April 8, 2010
Still gripped by the lore of the Colorado steamboats. This is one of the blessings of Attention Deficit Disorder. I wake up excited to learn more. Unlike George Eastman, the unmoved mover of Kodak, I have never awakened in the morning and said, "I have nothing to live for."
I never realized how much of the world I grew up in (Mohave County, Arizona) was developed from the opening of the river to steamboat access in the 1860s. Fort Mojave (today spelled Mohave, but I much prefer the Spanish spelling), Beale's Crossing and Beale's Springs, Hardyville, Wauba Yuma Mining District, the McCrackin Mine, Signal, Cerbat, Mineral Park and Chloride were all developed because of steamboat shipping, both in and out of the district.
One district I was not aware of was the Eldorado Canyon Mining Co. which was on the Nevada side and north of Searchlight, but evidently it was a huge deal. And, by the way, Searchlight got its name from the last steamboat on the lower Colorado River.

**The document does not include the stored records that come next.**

theorem decodeRx_checksum {pos : Byte} (b : Byte) (h : pos = 131#8) : decodeRx pos b = .ok (.dataSum b) := by
  subst h
  rfl

/-- Settles O2: the three rows at `pos` = 1. -/
theorem blockNumberIsNewDuplicateOrRejected : Obligations.BlockNumberIsNewDuplicateOrRejected := by
  intro s b hst hpend hpos
  have run {u : State} {os : List Output} (h : TableRow s (.rx b) os u) : exec (.dataBlk b) s = .next (u.setPend os) :=
    exec_of_rxRow (decodeRx_number b hpos) hpend h
  by_cases hnew : b = s.exp
  · rw [if_pos hnew, run (.newNumber s b hst hpos hnew)]
    simp [State.setPend, hpend]
  by_cases hdup : s.st = .xfer ∧ b = s.exp - 1#8
  · rw [if_neg hnew, if_pos hdup, run (.duplicateNumber s b hdup.1 hpos hdup.2)]
    simp [State.setPend, hpend]
  rw [if_neg hnew, if_neg hdup]
  rcases hst with hst | hst
  · exact run (.wrongNumberAwait s b hst hpos hnew)
  · exact run (.wrongNumberXfer s b hst hpos hnew fun hb => hdup ⟨hst, hb⟩)

/-- R88: `255 - n` does not borrow, so the test on bytes is the test on numbers. -/
theorem eq_complement_iff {b n : Byte} : b = 255#8 - n ↔ b.toNat = 255 - n.toNat := by
  rw [BitVec.toNat_eq, BitVec.toNat_sub_of_le (by bv_omega)]
  rfl

/-- Settles O3: the two rows at `pos` = 2. -/
theorem complementOpensPayloadOrIsRejected : Obligations.ComplementOpensPayloadOrIsRejected := by
  intro s b hst hpend hpos
  have run {u : State} {os : List Output} (h : TableRow s (.rx b) os u) : exec (.dataCmp b) s = .next (u.setPend os) :=
    exec_of_rxRow (decodeRx_complement b hpos) hpend h
  by_cases hb : b.toNat = 255 - s.blk.toNat
  · rw [if_pos hb, run (.complement s b hst hpos (eq_complement_iff.mpr hb))]
    simp [State.setPend, hpend]
  · rw [if_neg hb]
    exact run (.wrongComplement s b hst hpos (mt eq_complement_iff.mp hb))

/-- Settles O4: the two rows at `pos` = 3..130. -/
theorem payloadByteIsSummedAndStaged : Obligations.PayloadByteIsSummedAndStaged := by
  intro s b hst hpend h3 h130
  have run {u : State} {os : List Output} (h : TableRow s (.rx b) os u) : exec (.dataPay b) s = .next (u.setPend os) :=
    exec_of_rxRow (decodeRx_payload b h3 h130) hpend h
  by_cases hroom : s.dup = false ∧ 128 ≤ s.cap
  · rw [if_pos hroom]
    exact run (.payloadWritten s b hst ⟨h3, h130⟩ hroom.1 hroom.2)
  · rw [if_neg hroom]
    exact run (.payloadNotWritten s b hst ⟨h3, h130⟩ (not_staged_iff.mp (mt staged_iff.mp hroom)))

/-- Settles O7: the row of Overflow. -/
theorem blockThatDoesNotFitOverflows : Obligations.BlockThatDoesNotFitOverflows := fun s b hst hpend hpos hb hdup hcap =>
  exec_of_rxRow (decodeRx_checksum b hpos) hpend (.overflow s b hst hpos hb hdup hcap)

/-- Settles O8: the row of the accepted block. -/
theorem blockThatFitsIsCommitted : Obligations.BlockThatFitsIsCommitted := fun s b hst hpend hpos hb hdup hcap =>
  exec_of_rxRow (decodeRx_checksum b hpos) hpend (.accept s b hst hpos hb hdup hcap)

/-- Settles O10: the row of the illegal first byte, which writes `pos` <- 0 where `pos` is 0. -/
theorem illegalFirstByteIsNaked : Obligations.IllegalFirstByteIsNaked := by
  intro s b hwf hst hpend hpos
  obtain ⟨h1, h4⟩ := illegal_wellFormed_iff.mp hwf
  have hd : decodeRx s.pos b = .ok (.illegal b) := by
    rw [hpos]
    exact congrArg _ (decodeFirst_illegal hwf)
  rw [exec_of_rxRow hd hpend (.illegal s b hst hpos h1 h4)]
  simp [State.setPend, hpos]

/-- Settles O11: the row of the timeout. -/
theorem timeoutAbandonsFrameWithNak : Obligations.TimeoutAbandonsFrameWithNak := fun s hst hpend =>
  exec_of_tableRow (e := .tmo) rfl hpend (.timeout s hst)

/-! ## The instructions that no read waits for (`42_sequencer.md` section 2)

They run whatever is still to be delivered. -/

theorem exec_arm (c : Nat) (s : State) :
    exec (.arm c) s = .next (if s.st = .idle then s.openSession c else s.emit .armRejected) := rfl

/-- Settles O12. -/
theorem armInIdleOpensSession : Obligations.ArmInIdleOpensSession := by
  intro s c hidle
  rw [exec_arm, if_pos hidle]
  rfl

/-- Settles O13. -/
theorem armElsewhereIsRejected : Obligations.ArmElsewhereIsRejected := by
  intro s c hidle
  rw [exec_arm, if_neg hidle]
  rfl

/-- Settles O14: `CPL` is enabled in DONE alone. -/
theorem completionReportsCursorAndFlag : Obligations.CompletionReportsCursorAndFlag := fun _ hdone => if_pos hdone

/-- Settles O15: `RST` asks for no state. -/
theorem resetWritesTheNineRegisters : Obligations.ResetWritesTheNineRegisters := fun _ => rfl

/-- Settles O16: a response instruction records its byte of R54. -/
theorem responseInstructionsTransmitTheirByte : Obligations.ResponseInstructionsTransmitTheirByte := fun _ => ⟨rfl, rfl⟩

/-! ## Refusals and faults -/

/-- A frame whose start marker is refused is refused. -/
theorem execData_of_refused {n c k : Byte} {p : List Byte} {s : State} {r : Refusal} (h : exec .dataSoh s = .refused r) :
    exec (.data n c p k) s = .refused r := by
  change andThen (exec .dataSoh s) _ = _
  rw [h, andThen_refused]

theorem not_sessionOpen_of_closed {s : State} (h : s.st = .idle ∨ s.st = .done) : sessionOpen s = false := by
  rcases h with h | h <;> simp [sessionOpen, h]
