-- ==== Sys2Proof/Machine/Operands.lean ====
section
/-! DEFINITION. Operand forms: the bytes of a 16-bit quantity and back (R59, R85 to R87), the operand of the
checksum port (R119), the humidity range check and scaler (R176, R177), and the family test (R172). -/

namespace Sys2Proof.Machine

/-- Bits [15:8] of a 16-bit quantity: the byte that crosses the transport first (R59). -/
def hiByte (w : Word) : Byte := w.extractLsb' 8 8

/-- Bits [7:0] of a 16-bit quantity: the byte that crosses the transport second (R59). -/
def loByte (w : Word) : Byte := w.extractLsb' 0 8

/-- The two data bytes of a 16-bit quantity in wire order (R85, R86). -/
def wordBytes (w : Word) : List Byte := [hiByte w, loByte w]

/-- R87 and R133: `(zext_16(b0) << 8) | zext_16(b1)`. -/
def wordDec (b0 b1 : Byte) : Word := (b0.setWidth 16 <<< 8) ||| b1.setWidth 16

/-- The `ARG_WIDTH` bits of an operand that a request carries (R28, R32, assumption 5). -/
def argBits (c : Config) (a : Nat) : Nat := a % 2 ^ c.argWidth

/-- The byte a `CRC8.UPD` absorbs: `arg[7:0]`, the bits above 7 ignored (R90, R119). DESIGN CHOICE: with `ARG_WIDTH` below
8, which R8 allows, the operand has no bits `ARG_WIDTH` to 7 (R9) and no rule says what the slice then is; the model
extends the operand with zeros to a byte (assumption 30). -/
def argByte (c : Config) (a : Nat) : Byte := BitVec.ofNat 8 (argBits c a)

/-- R177: the range check, on all the bits the operand has, unsigned; 256000 itself is accepted. -/
def humInRange (a : Nat) : Bool := a ≤ Config.humMax

/-- R176: `trunc_16((zext_64(v) * 4294912) >> 24)`, the floor of `v * 256 * 16777 / 2^24` in 64 bits. (The constant
stands first in the product so that the kernel does not unfold a multiplication by it.) -/
def humScale (v : Nat) : Word := ((4294912#64 * BitVec.ofNat 64 v) >>> 24).setWidth 16

/-- R172: the word masked with 0x00F0, in place, equals `EXPECTED_FAMILY`. -/
def familyMatch (c : Config) (w : Word) : Bool := (w &&& 0x00F0#16) == c.expectedFamily

/-- The test of R172 on the words of a verified `FEAT` reply; its one word is the first. -/
def familyOk (c : Config) (words : List Word) : Bool :=
  match words with
  | w :: _ => familyMatch c w
  | [] => false

end Sys2Proof.Machine
end

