-- ==== Sys2Proof/Syntax.lean ====
section
/-! DEFINITION. The operations of the engine, one constructor per row of spec/opcode_table.json, and the host
request by which the host names one of them (R32, R90). -/

namespace Sys2Proof

/-- A request on the host channel: one atomic event carrying `op` and `arg` (R32). -/
structure Request where
  /-- The operation select (R90). -/
  op : Op
  /-- The operand, as the unsigned number it is (R9, R28). Its width is `ARG_WIDTH` of R8, a field of the configuration, so
  that the type has none; the bits the channel carries are `Machine.argBits` (assumption 5). -/
  arg : Nat
  deriving DecidableEq, Repr

/-- The operands of one `EXECUTE` (R150). -/
structure Xact where
  code : Word
  payload : List Word
  settle : Nat
  words : Nat
  deriving DecidableEq, Repr

/-- The 26 operations (R6). The first sixteen are the host's (R90); the last ten are internal: the host reaches
them only through the operations that use them (R90, assumption 14). -/
inductive Instr where
  /-- `IDENT`, R171. -/
  | ident
  /-- `FEAT`, R172. -/
  | feat
  /-- `INIT`, R173. -/
  | init
  /-- `MEAS`, R174. -/
  | meas
  /-- `MEASRAW`, R175. -/
  | measRaw
  /-- `SETHUM`, R177. -/
  | setHum (arg : Nat)
  /-- `BEGIN`, R178. -/
  | beginSeq
  /-- `CRC8.CLR`, R119. -/
  | crcClr
  /-- `CRC8.UPD`, R119; only `arg[7:0]` is used. -/
  | crcUpd (arg : Nat)
  /-- `CRC8.RD`, R119. -/
  | crcRd
  /-- Reserved select code 0x7, R91. -/
  | reserved7
  /-- Reserved select code 0xB, R91. -/
  | reservedB
  /-- Reserved select code 0xC, R91. -/
  | reservedC
  /-- Reserved select code 0xD, R91. -/
  | reservedD
  /-- Reserved select code 0xE, R91. -/
  | reservedE
  /-- Reserved select code 0xF, R91. -/
  | reservedF
  /-- `CRC8.BIT`, R111. -/
  | crcBit (a : Byte)
  /-- `CRC8.BYTE`, R112. -/
  | crcByte (a b : Byte)
  /-- `CRC8`, R113. -/
  | crc8 (data : List Byte)
  /-- `GROUP.ENC`, R130. -/
  | groupEnc (p : Word)
  /-- `CMD.ASM`, R131. -/
  | cmdAsm (code : Word) (payload : List Word)
  /-- `WORD.CHK`, R132. -/
  | wordChk (b0 b1 c : Byte)
  /-- `WORD.DEC`, R133. -/
  | wordDec (b0 b1 : Byte)
  /-- `FRAME.VAL`, R134. -/
  | frameVal (w : Nat) (rx : List Byte)
  /-- `EXECUTE`, R150. -/
  | execute (x : Xact)
  /-- `HUM.SCALE`, R176. -/
  | humScale (v : Nat)
  deriving DecidableEq, Repr

end Sys2Proof
end

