-- ==== Sys2Proof/WellFormed.lean ====
section
/-! DEFINITION. The operand bounds the spec puts on an operation, and the one constraint it puts on a
configuration. -/

namespace Sys2Proof

/-- R160: the hardware runs an `EXECUTE` with at most `MAX_GROUPS` payload groups and at most `MAX_WORDS` reply words. -/
def Xact.wellFormed (x : Xact) : Bool :=
  x.payload.length ≤ Config.maxGroups && x.words ≤ Config.maxWords

/-- The operand bounds of R32 (the operand of a request has `ARG_WIDTH` bits, assumption 5), R131 and R136 (`CMD.ASM`),
R134 (`FRAME.VAL`), R160 (`EXECUTE`) and R176 (`HUM.SCALE`). Every other operation takes every operand of its type;
`SETHUM` range-checks its own operand (R177). The meanings of `CMD.ASM`, `FRAME.VAL` and `HUM.SCALE` are total and
do not refuse (assumptions 15, 20, 29), and those of `SETHUM` and `CRC8.UPD` take the bits the request carries. -/
def Instr.wellFormed : Instr → Bool
  | .ident | .feat | .init | .meas | .measRaw | .beginSeq | .crcClr | .crcRd => true
  | .setHum arg | .crcUpd arg => arg < 2 ^ Config.sg33.argWidth
  | .reserved7 | .reservedB | .reservedC | .reservedD | .reservedE | .reservedF => true
  | .crcBit _ | .crcByte _ _ | .crc8 _ | .groupEnc _ | .wordChk _ _ _ | .wordDec _ _ => true
  | .cmdAsm _ payload => payload.length ≤ Config.maxGroups
  | .frameVal w rx => 1 ≤ w && w ≤ Config.maxWords && rx.length == 3 * w
  | .execute x => x.wellFormed
  | .humScale v => v ≤ Config.humMax

/-- The operations that have a host select code (R90). -/
def Instr.hostSelectable : Instr → Bool
  | .ident | .feat | .init | .meas | .measRaw | .setHum _ | .beginSeq => true
  | .crcClr | .crcUpd _ | .crcRd => true
  | .reserved7 | .reservedB | .reservedC | .reservedD | .reservedE | .reservedF => true
  | .crcBit _ | .crcByte _ _ | .crc8 _ | .groupEnc _ | .cmdAsm _ _ => false
  | .wordChk _ _ _ | .wordDec _ _ | .frameVal _ _ | .execute _ | .humScale _ => false

/-- R115: the constants of a configuration give its golden value; `Machine.execIn` and `Machine.stepIn` refuse one whose
constants do not. -/
def Config.wellFormed (c : Config) : Bool :=
  Machine.crc8 c [0xBE#8, 0xEF#8] == c.goldenBeef

end Sys2Proof
end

Here's is another view of the Gila chugging up the muddy Colorado near Liverpool Landing:
The Gila was launched in January of 1873 (so she was only a year old when Martha Summeryhayes rode the Big Red River), and was 149 feet long, with a 31-foot beam, a depth of 3.5 feet, and drew only 16.5 inches of water. The book I'm culling this from, "Steamboats On The Colorado River: 1852—1916" by Richard E. Lingenfelter, doesn't have the horsepower of the Gila, but it's interesting that two other steamboats that preceded her had steam engines that produced 50-75 horsepower, which seems awful weak to carry 50 tons of freight, but they did.
The shipping rate was about $50 per ton, which also seems low, but the locals in the 1860s considered this extremely high, and the owners of the steamboat company were raking in about $250,000 a year.
As soon as the railroads arrived and crossed the river, in Yuma in 1879 and in Needles in 1889, the steamboats were doomed and the owners sold out to the railroads, who immediately cut the pay of deckhands and started charging $5 for dog passage (before they had been free). Sound familiar?
Meanwhile, here's a scratchboard of a bandido I whipped out this morning:
It's from a movie still of Robert Mitchum in The Wonderful Country, but for our purposes we'll call him "Billy Bandido."
"Colorado River have big problem: too thick to drink, too thin to plow."